-- ==== Sys2Proof/Machine/Link.lean ====
section
/-!
DEFINITION. The Springor link, peers and virtual devices (23 R370–R383): CXL.mem requests, flits and ports, TDISP, SPDM and peer
sessions. What the device answers is kept per partner (`State.doe`); the codes of its answers are the model's (log entry 28).
-/
namespace Sys2Proof.Machine

/-- The device's answer to a partner: 0 done, 1 refused or poison, with what it returns. -/
def State.answer (s : State) (k : Nat) (ws : List W64) : State := { s with doe := SMap.put s.doe k ws [] }

def State.setPort (s : State) (p : Nat) (x : Port) : State := { s with ports := SMap.put s.ports p x Port.down }
def State.setPeer (s : State) (p : Nat) (x : Peer) : State := { s with peers := SMap.put s.peers p x Peer.none }
def State.setTdisp (s : State) (f x : Nat) : State := { s with tdisp := SMap.put s.tdisp f x 0 }

/-! CXL.mem requests (R369, R374, R375). -/

/-- The function that the export of a port names, while the export is active (R374). -/
def State.exportOf (s : State) (p : Nat) : Option Nat :=
  let cfg := s.regN 0 (oEXPCFG p)
  let f := nfld cfg 5 0
  let lo := s.regN 0 (oEXPBASE p)
  let n := s.regN 0 (oEXPSIZE p)
  if nbit cfg 63 && decide (n > 0) && decide (s.regN f oDABASE ≤ lo) && decide (lo + n ≤ s.regN f oDABASE + s.regN f oDASIZE) then some f else none

/-- Flits of a port are sealed: a session is open in either direction (R383). -/
def State.sealedPort (s : State) (p : Nat) : Bool := (s.peer p).st == 2 || (s.peer p).export_.isSome

/-- The device address that a request of a port reaches, or poison. -/
def State.linkAddr (s : State) (l : LinkMsg) : Option Nat :=
  if l.port < 2 then (if (s.ownerOf l.addr).isSome then some l.addr else none)
  else
    match s.exportOf l.port with
    | none => none
    | some f =>
      if l.addr ≥ s.regN 0 (oEXPSIZE l.port) ∨ s.ifst f = 3
          ∨ (nbit (s.regN 0 (oEXPCFG l.port)) 8 ∧ !(l.sealed && s.sealedPort l.port)) then none
      else some (s.regN 0 (oEXPBASE l.port) + l.addr)

/-- A request to a line waits: a copy owns it, its home is at work on it, or a grant of it is on its way (22 R361, R369). -/
def State.homeBusy (s : State) (a : Nat) : Bool :=
  s.hostWaits false a
    || s.coh.txns.any (fun t => match t.req with | .bi _ => decide (t.grain ≤ a) && decide (a < t.grain + 512) | _ => txnOfLine a t)
    || (upTo 4).any (fun d => s.dataComing (cohRequest false d 0 (a / 64 * 64) 64 0))

/-- The home serves partner p as a fifth die (22 R369): dies that hold the line give it up, its dirty data written to memory, or, for a shared read,
their sole ownership. -/
def State.hostTakes (s : State) (a p : Nat) (excl : Bool) : State :=
  ((s.hostKeys a).foldl (fun s k =>
    let d := s.dirAt k
    if excl then
      ((upTo 4).foldl (fun s die => if (s.l2 die k).st = .i then s else s.loseGrain die k) (s.writeBack (k * 32) d.size)).setDir k
        { DirLine.absent with size := d.size }
    else
      let x := s.l2 d.owner k
      let owned := d.st == .em || d.st == .os
      let s1 := if owned then s.setL2 d.owner k { x with st := match x.st with | .m => .o | .e => .s | y => y } else s
      let d1 : DirLine :=
        if !owned then d
        else match x.st with
          | .m => { d with st := .os }
          | .o => { d with st := .os }
          | .i => { d with st := if d.sharers = 0 then .i else .s, owner := 0 }
          | _ => { d with st := .s, owner := 0, sharers := d.sharers ||| dieBit d.owner }
      s1.setDir k d1) s).setHost a p (some excl)
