/-- D3HOT_ENTRY: once no launch is started; HBM contents stay, the tables' index regions among them, and the Belfry runs. -/
def execD3hotEntry (s : State) : Host.Outcome State Fault Refusal :=
  if (s.bel.power != .d0 && s.bel.power != .d0idle) || s.jobs.any (fun j => j.2.type == 0 && j.2.phase == .started) then .next s
  else
    let x := s.cleanCaches
    .next { x.lost { x.bel with power := .d3hot } with
                time := x.time, mem := x.mem, blk := x.blk, poolFree := x.poolFree, rsvFree := x.rsvFree, rsvLow := x.rsvLow,
                frames := x.frames, tables := x.tables, sess := x.sess, doe := x.doe }

/-- D3HOT_EXIT: bring-up from STAGE 5; a command in progress goes on. -/
def execD3hotExit (s : State) : Host.Outcome State Fault Refusal := .next (if s.bel.power = .d3hot then s.bringUp 5 else s)

/-- D3COLD: power is removed; only the flash stays. -/
def execD3cold (s : State) : Host.Outcome State Fault Refusal := .next (s.lost { s.bel.flashOnly with power := .d3cold })

def msUnits : Nat := 1000 * usUnits

/-- D0_IDLE_ENTRY is due: no live team for 1 ms. -/
def State.idleReady (s : State) : Bool := s.bel.power == .d0 && s.bel.stage == 9 && !s.anyLive && decide (s.time ≥ s.bel.idleAt + msUnits)

/-- D0_IDLE_ENTRY: the core clocks are gated. -/
def execD0IdleEntry (s : State) : Host.Outcome State Fault Refusal :=
  .next (if s.idleReady then s.setBel { s.bel with power := .d0idle } else s)

/-- D0_IDLE_EXIT is due: a team has become live. -/
def State.idleOver (s : State) : Bool := s.bel.power == .d0idle && s.anyLive

/-- D0_IDLE_EXIT. -/
def execD0IdleExit (s : State) : Host.Outcome State Fault Refusal := .next (if s.idleOver then s.setBel { s.bel with power := .d0 } else s)

/-! Sensors and the clock step (R390). -/

/-- A warning of sensor n holds at a reading; temperatures are signed. -/
def sensorWarns (n : Nat) (x : W32) : Bool :=
  if n ≤ 3 then decide (x.toInt ≥ 1050)
  else if n = 4 then decide (x.toInt ≥ 1000)
  else if n ≤ 16 then decide (x.toInt ≥ 950)
  else if n = 17 then decide (x.toNat < 48000) || decide (x.toNat > 60000)
  else if n = 18 then decide (x.toNat > 2700)
  else n == 19 && decide (x.toInt ≥ 400)

/-- Sensors whose warning steps the clock down; the others' warnings are logged. -/
def stepSensor (n : Nat) : Bool := decide (n ≤ 3) || n == 18

/-- The warning of a sensor holds; that of the input power once it has been above its bound for 1 ms. DEDUCED: "over 1 ms" and "over 100 µs" are read as
readings that stay above the bound for that time, since R390 defines no average (log entry 127; unsafe). -/
def State.warns (s : State) (n : Nat) : Bool :=
  if n = 18 then (match s.bel.powerAt with | some t => decide (s.time ≥ t + msUnits) | none => false) else SMap.get s.bel.warn n false
/-- A warning that steps down holds: the lowest sensor's. -/
def State.stepWarning (s : State) : Option Nat := [0, 1, 2, 3, 18].find? s.warns

/-- A reading of sensor n is critical; temperatures are signed. -/
def sensorCritical (n : Nat) (x : W32) : Bool :=
  if n ≤ 3 then decide (x.toInt ≥ 1150)
  else if n = 4 then decide (x.toInt ≥ 1100)
  else if n ≤ 16 then decide (x.toInt ≥ 1050)
  else if n = 17 then decide (x.toNat < 44000)
  else if n = 18 then decide (x.toNat > 3000)
  else n == 19 && decide (x.toInt ≥ 500)

/-- A reading of a sensor: it warns, or is critical, from now on where it did not before. -/
def State.setSensor (s : State) (n : Nat) (x : W32) : State :=
  let b := s.bel
  let w := sensorWarns n x
  s.setBel { b with
    sensor := SMap.put b.sensor n x 0, warn := if n = 18 then b.warn else SMap.put b.warn n w false,
    powerAt := if n = 18 then (if w then some (b.powerAt.getD s.time) else none) else b.powerAt,
    crit := if !sensorCritical n x then b.crit.filter (fun e => e.1 != n)
            else if b.crit.any (fun e => e.1 == n) then b.crit else b.crit ++ [(n, s.time)] }

/-- A sensor whose reading has been critical long enough: the input power for 100 µs. -/
def State.shutdownDue (s : State) : Option Nat :=
  (s.bel.crit.find? (fun e => decide (s.time ≥ e.2 + (if e.1 = 18 then 100 * usUnits else 0)))).map (fun e => e.1)

/-- SENSOR_WARNING: the reading crosses the threshold; the warning is logged where that is its action. The clock step has its own event. -/
def execSensorWarning (s : State) : Host.Outcome State Fault Refusal :=
  let n := s.inp.num
  let x := s.inp.value.setWidth 32
  if n ≥ 20 then .next s
  else
    let w := sensorWarns n x
    let s1 := s.setSensor n x
    .next (if w && !s.warns n && !stepSensor n then s1.logErr 7 4 0 (some (BitVec.ofNat 64 n)) (some (x.setWidth 64)) s.bel.sameStep else s1)

/-- SENSOR_WARNING_END: the reading is inside the threshold again. -/
def execSensorWarningEnd (s : State) : Host.Outcome State Fault Refusal :=
  let n := s.inp.num
  let x := s.inp.value.setWidth 32
  if n ≥ 20 then .next s
  else
    let s1 := s.setSensor n x
    .next (if s.stepWarning.isSome && s1.stepWarning.isNone then s1.setBel { s1.bel with warnAt := s1.time } else s1)

/-- The critical reading that shuts the device down: one that the event brings, or that has stood long enough. -/
def State.critical (s : State) : Option (Nat × W32) :=
  let x := s.inp.value.setWidth 32
  if sensorCritical s.inp.num x then some (s.inp.num, x) else s.shutdownDue.map (fun n => (n, SMap.get s.bel.sensor n 0))

/-- SHUTDOWN, at a critical reading: the cause is logged, every clock stops, the power stages turn off. -/
def execShutdown (s : State) : Host.Outcome State Fault Refusal :=
  match s.critical with
  | none => .next s
  | some (n, x) =>
    let s1 := (s.setSensor n x).logErr 7 4 0 (some (BitVec.ofNat 64 n)) (some (x.setWidth 64)) s.bel.sameStep
    .next (s1.setBel { s1.bel with power := .off })

/-- The clock takes a step, and the change is logged with the sensor that caused it, if one did. -/
def State.clockStep (s : State) (k : Nat) (n : Option Nat) (b : Belfry) : State :=
  (s.setBel { b with step := k }).logErr 7 4 0 (n.map (BitVec.ofNat 64)) (n.map (fun n => (SMap.get s.bel.sensor n (0 : W32)).setWidth 64))
    [BitVec.ofNat 64 s.bel.step, BitVec.ofNat 64 k]

/-- CLOCK_STEP_DOWN is due: a stepping warning holds and the last step down is a millisecond ago. -/
def State.stepDownReady (s : State) : Bool :=
  s.stepWarning.isSome && decide (s.bel.step < 4) && (s.bel.stepAt == 0 || decide (s.time ≥ s.bel.stepAt + msUnits))

/-- CLOCK_STEP_DOWN. -/
def execClockStepDown (s : State) : Host.Outcome State Fault Refusal :=
  .next (if s.stepDownReady then s.clockStep (s.bel.step + 1) s.stepWarning { s.bel with stepAt := s.time } else s)

/-- CLOCK_STEP_UP is due: no stepping warning for 10 ms, and input power below 2,550 W. -/
def State.stepUpReady (s : State) : Bool :=
  s.stepWarning.isNone && decide (s.bel.step > 0) && decide (s.time ≥ s.bel.warnAt + 10 * msUnits)
    && decide ((SMap.get s.bel.sensor 18 (0 : W32)).toNat < 2550)

/-- CLOCK_STEP_UP; the next step up is 10 ms later (log entry 34). -/
def execClockStepUp (s : State) : Host.Outcome State Fault Refusal :=
  .next (if s.stepUpReady then s.clockStep (s.bel.step - 1) none { s.bel with warnAt := s.time } else s)

/-! The Lantern, from the host's side (R389). -/

/-- LANTENT_HIGH_WRITE: both words are stored with FULL set while the entry is empty. -/
def execLantentHighWrite (s : State) : Host.Outcome State Fault Refusal :=
  .next (if s.inp.num < 64 then (s.lanternPut s.inp.num s.inp.low s.inp.value).1 else s)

----

**Required action**
Copy exactly the lines from the one with "millisecond ago. -/" through the last line of the material, keeping both ends.

**Solution below**
/-- CLOCK_STEP_DOWN is due: a stepping warning holds and the last step down is a millisecond ago. -/
def State.stepDownReady (s : State) : Bool :=
  s.stepWarning.isSome && decide (s.bel.step < 4) && (s.bel.stepAt == 0 || decide (s.time ≥ s.bel.stepAt + msUnits))

/-- CLOCK_STEP_DOWN. -/
def execClockStepDown (s : State) : Host.Outcome State Fault Refusal :=
  .next (if s.stepDownReady then s.clockStep (s.bel.step + 1) s.stepWarning { s.bel with stepAt := s.time } else s)

/-- CLOCK_STEP_UP is due: no stepping warning for 10 ms, and input power below 2,550 W. -/
def State.stepUpReady (s : State) : Bool :=
  s.stepWarning.isNone && decide (s.bel.step > 0) && decide (s.time ≥ s.bel.warnAt + 10 * msUnits)
    && decide ((SMap.get s.bel.sensor 18 (0 : W32)).toNat < 2550)

/-- CLOCK_STEP_UP; the next step up is 10 ms later (log entry 34). -/
def execClockStepUp (s : State) : Host.Outcome State Fault Refusal :=
  .next (if s.stepUpReady then s.clockStep (s.bel.step - 1) none { s.bel with warnAt := s.time } else s)

/-! The Lantern, from the host's side (R389). -/

/-- LANTENT_HIGH_WRITE: both words are stored with FULL set while the entry is empty. -/
def execLantentHighWrite (s : State) : Host.Outcome State Fault Refusal :=
  .next (if s.inp.num < 64 then (s.lanternPut s.inp.num s.inp.low s.inp.value).1 else s)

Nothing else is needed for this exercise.